This step by step in, to each microphone M_i, with microphone M_iThe signal x of acquisition_i(k) as main path signal, and its The signal x that its N-1 microphone obtains_j(k) (j=1 ..., i-1, i+1 ..., N) it is used as reference signal；In global noiseless rank Section, the road Ji Ge signal is all the noiseless stage, passes through filter A_iIt goes adaptively to offset with the noise in multichannel reference signal Noise in main road；And in non-global silent period, it keeps the coefficient of filter Ai constant, only makees filtering output；Then, it can obtain Obtain multichannel distortion voice signal.The reason is as follows that:

Due to the voice signal s in global silent period_i(k)=0, i=1,2 ..., N, so that

x_i(k)=y_i1(k)+e_i1(k) (6)

n_i(k)=w_in_i(k)+err_i(k) (7)

X in formula_i(k)=n_i(k), e_i1(k)=err_iIt (k) is prediction error, y_i1=w_in_iIt (k) is filter A_iOutput, w_iIt is the filter A of 1 × (N-1) (L+1) dimension_iCoefficient row vector, that is:

w_i=(w_i1,…,w_i(i-1),w_i(i+1)…,w_N) (8)

W in formula_ij=(w_ij0,w_ij1,…,w_ijL),n_iIt (k) is the noise signal column vector of (N-1) (L+1) × 1 dimension；

n_i(k)=[n_i1(k),…,n_i(i-1)(k),n_i(i+1)(k),…,n_iN(k)]^T (9)

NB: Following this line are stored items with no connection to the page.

theorem keeps_kitePacket (h : Keeps r s) (n : Lane) (path : Nat) (m : KiteMsg) : Keeps r (s.kitePacket n path m) := by
  unfold State.kitePacket
  repeat' first
    | intro _
    | with_reducible assumption
    | (with_reducible apply keeps_setKl)
    | (with_reducible apply keeps_kiteBegin)
    | (with_reducible apply keeps_ite)
    | (with_reducible apply keeps_mk)
    | (with_reducible apply keeps_mk_mem)
    | (with_reducible apply keeps_mk_snd)
    | (with_reducible apply keeps_mk_drew)

theorem keeps_kiteStart (h : Keeps r s) (n : Lane) : Keeps r (s.kiteStart n) := by
  unfold State.kiteStart
  repeat' first
    | with_reducible assumption
    | (with_reducible apply keeps_wakeAsk)
    | (with_reducible apply keeps_kiteBegin)
    | (with_reducible apply keeps_kitePacket)
    | (with_reducible apply keeps_ite)
    | dsimp only
    | split

theorem keeps_kiteEnd (h : Keeps r s) (n : Lane) : Keeps r (s.kiteEnd n) := by
  unfold State.kiteEnd
  repeat' first
    | with_reducible assumption
    | (with_reducible apply keeps_kiteStop)
    | (with_reducible apply keeps_inc)
    | (with_reducible apply keeps_kiteIdle)
    | dsimp only
    | split

theorem keeps_kiteQueue (h : Keeps r s) (n : Lane) (type : Nat) (payload : List Nat) (seq : Option Nat) : Keeps r (s.kiteQueue n type payload seq) := by
  unfold State.kiteQueue
  repeat' first
    | intro _
    | with_reducible assumption
    | (with_reducible apply keeps_setKl)
    | (with_reducible apply keeps_ite)
    | (with_reducible apply keeps_mk)
    | (with_reducible apply keeps_mk_mem)
    | (with_reducible apply keeps_mk_snd)
    | (with_reducible apply keeps_mk_drew)

theorem keeps_kiteRequest (h : Keeps r s) (n : Lane) (type : Nat) (payload : List Nat) : Keeps r (s.kiteRequest n type payload) := by
  unfold State.kiteRequest
  repeat' first
    | intro _
    | with_reducible assumption
    | (with_reducible apply keeps_setKl)
    | (with_reducible apply keeps_kiteQueue)
    | (with_reducible apply keeps_mk)
    | (with_reducible apply keeps_mk_mem)
    | (with_reducible apply keeps_mk_snd)
    | (with_reducible apply keeps_mk_drew)

theorem keeps_kiteAskOver (h : Keeps r s) (n : Lane) (type : Nat) : Keeps r (s.kiteAskOver n type) := by
  unfold State.kiteAskOver
  repeat' first
    | intro _
    | with_reducible assumption
    | (with_reducible apply keeps_setKl)
    | (with_reducible apply keeps_mk)
    | (with_reducible apply keeps_mk_mem)
    | (with_reducible apply keeps_mk_snd)
    | (with_reducible apply keeps_mk_drew)

theorem keeps_kiteRepeat (h : Keeps r s) (n : Lane) (type : Nat) : Keeps r (s.kiteRepeat n type) := by
  unfold State.kiteRepeat
  repeat' first
    | intro _
    | with_reducible assumption
    | (with_reducible apply keeps_kiteAskOver)
    | (with_reducible apply keeps_setKl)
    | (with_reducible apply keeps_kiteQueue)
    | (with_reducible apply keeps_ite)
    | dsimp only
    | split
    | (with_reducible apply keeps_mk)
    | (with_reducible apply keeps_mk_mem)
    | (with_reducible apply keeps_mk_snd)
    | (with_reducible apply keeps_mk_drew)

theorem keeps_kiteHear (h : Keeps r s) (n : Lane) (syms : List (List Int × Option Bool)) : Keeps r ((s.kiteHear n syms).1) := by
  have k : ∀ (l : List (List Int × Option Bool)) (p : State × List Int), Keeps r p.1 → Keeps r (l.foldl (fun a p =>
      let d := despread p.1
      let y := equalise (a.1.kl n) d
      let err : Int := (a.1.drawn 21 2 % 3 : Nat) - 1
      ((a.1.setKl n (fun k => equaliserStep k d err (p.2.getD (y < 0)))).drew, a.2 ++ [y])) p).1 := by
    intro l
    induction l with
    | nil => exact fun _ k => k
    | cons w t ih => exact fun p k => ih _ (keeps_drew (keeps_setKl k _ _))
  exact k syms (s, []) h

theorem keeps_kiteLead (h : Keeps r s) (n : Lane) (syms : List (List Int)) : Keeps r (s.kiteLead n syms) := by
  unfold State.kiteLead
  repeat' first
    | intro _
    | with_reducible assumption
    | (with_reducible apply keeps_setKl)
    | (with_reducible apply keeps_mk)
    | (with_reducible apply keeps_mk_mem)
    | (with_reducible apply keeps_mk_snd)
    | (with_reducible apply keeps_mk_drew)

theorem keeps_kiteWindow (h : Keeps r s) (n : Lane) (pattern : Nat) (syms : List (List Int)) : Keeps r ((s.kiteWindow n pattern syms).1) := by
  unfold State.kiteWindow
  repeat' first
    | with_reducible assumption
    | (with_reducible apply keeps_kiteLead)
    | (with_reducible apply keeps_kiteHear)

theorem keeps_kiteLock (h : Keeps r s) (n : Lane) (strength : Nat) : Keeps r (s.kiteLock n strength) := by
  unfold State.kiteLock
  repeat' first
    | intro _
    | with_reducible assumption
    | (with_reducible apply keeps_on)
    | (with_reducible apply keeps_setKl)
    | (with_reducible apply keeps_mk)
    | (with_reducible apply keeps_mk_mem)
    | (with_reducible apply keeps_mk_snd)
    | (with_reducible apply keeps_mk_drew)

theorem keeps_kiteDetect (h : Keeps r s) (n : Lane) (syms : List (List Int)) : Keeps r (s.kiteDetect n syms) := by
  unfold State.kiteDetect
  repeat' first
    | with_reducible assumption
    | (with_reducible apply keeps_kiteWindow)
    | (with_reducible apply keeps_kiteLock)
    | (with_reducible apply keeps_ite)

theorem keeps_kiteCapture (h : Keeps r s) (n : Lane) (syms : List (List Int)) : Keeps r (s.kiteCapture n syms) := by
  unfold State.kiteCapture
  repeat' first
    | with_reducible assumption
    | (with_reducible apply keeps_kiteWindow)
    | (with_reducible apply keeps_inc)
    | (with_reducible apply keeps_kiteLock)
    | (with_reducible apply keeps_ite)

theorem keeps_kiteSfd (h : Keeps r s) (n : Lane) (syms : List (List Int)) : Keeps r (s.kiteSfd n syms) := by
  unfold State.kiteSfd
  repeat' first
    | intro _
    | with_reducible assumption
    | (with_reducible apply keeps_kiteHear)
    | (with_reducible apply keeps_setKl)
    | (with_reducible apply keeps_ite)
    | dsimp only
    | split
    | (with_reducible apply keeps_mk)
    | (with_reducible apply keeps_mk_mem)
    | (with_reducible apply keeps_mk_snd)
    | (with_reducible apply keeps_mk_drew)

theorem keeps_kiteFalse (h : Keeps r s) (n : Lane) : Keeps r (s.kiteFalse n) := by
  unfold State.kiteFalse
  repeat' first
    | with_reducible assumption
    | (with_reducible apply keeps_inc)
    | (with_reducible apply keeps_kiteRxOff)

theorem keeps_kiteFalseIn (h : Keeps r s) (n : Lane) (window : List (List Int)) (heard : State) (hheard : Keeps r heard) : Keeps r (s.kiteFalseIn n window heard) := by
  unfold State.kiteFalseIn
  repeat' first
    | intro _
    | with_reducible assumption
    | (with_reducible apply hf)
    | (with_reducible apply keeps_kiteCapture)
    | (with_reducible apply keeps_kiteFalse)
    | (with_reducible apply keeps_ite)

N in formula_ij(k)=[n_ij(k),n_ij(k-1),…,n_ij(k-L)]^T, L is the sampling point of reference channel noise signal delay Number；

If minimal error power isAnd corresponding optimal coefficient vector are as follows:

It is above-mentioned to acquireWithFilter A need to only be adjusted_iCoefficient so that e_i1Quadratic sum minimum be It can；

Following the global silent period subsequent stage closely, under conditions of it is assumed that noise circumstance is constant or slowly varying, Keep filter A_iOptimal coefficient it is constant, only make filtering output, then have:

X in formula_i(k) and s_i(k) the pure speech vector of noisy speech vector sum for respectively indicating pickup, by formula (6) and formula (11) Have:

Wherein:

Above-mentioned e_i1It (k) is the distortion voice containing residual noise all the way, p_i(k) be distortion therein voice, by formula (13) as it can be seen that it in fact in the road N clean speech signal distortion from；

e_i1(k) Shi Jiang the i-th road signal is as main signal, and other signals are as obtained from reference signal, if allowing i from 1 To N, i.e., respectively by each road signal as main signal, remaining signal is as reference signal, then the road N just can be obtained containing residual noise Distortion voice signal e_j1(k) (j=1,2 ... N).

(2) language using multichannel distortion voice signal as the input for restoring filter in ACRANC system, after obtaining noise reduction Sound signal, detailed process is as follows:

By multichannel distortion voice signal e_j1(k) (j=1,2 ... N), input the second level filter B in ACRANC system_i, Stage other than global silent period adjusts filter B_iCoefficient so that its export e_2i(k) quadratic sum is minimum, in which:

||e_i2(k)||²=| | x_i(k)-y_i2(k)||²

=| | s_i(k)+n_i(k)-y_i2(k)||²

=| | n_i(k)||²+||s_i(k)-y_i2(k)||²+2n_i(k)[s_i(k)-y_i2(k)] (14)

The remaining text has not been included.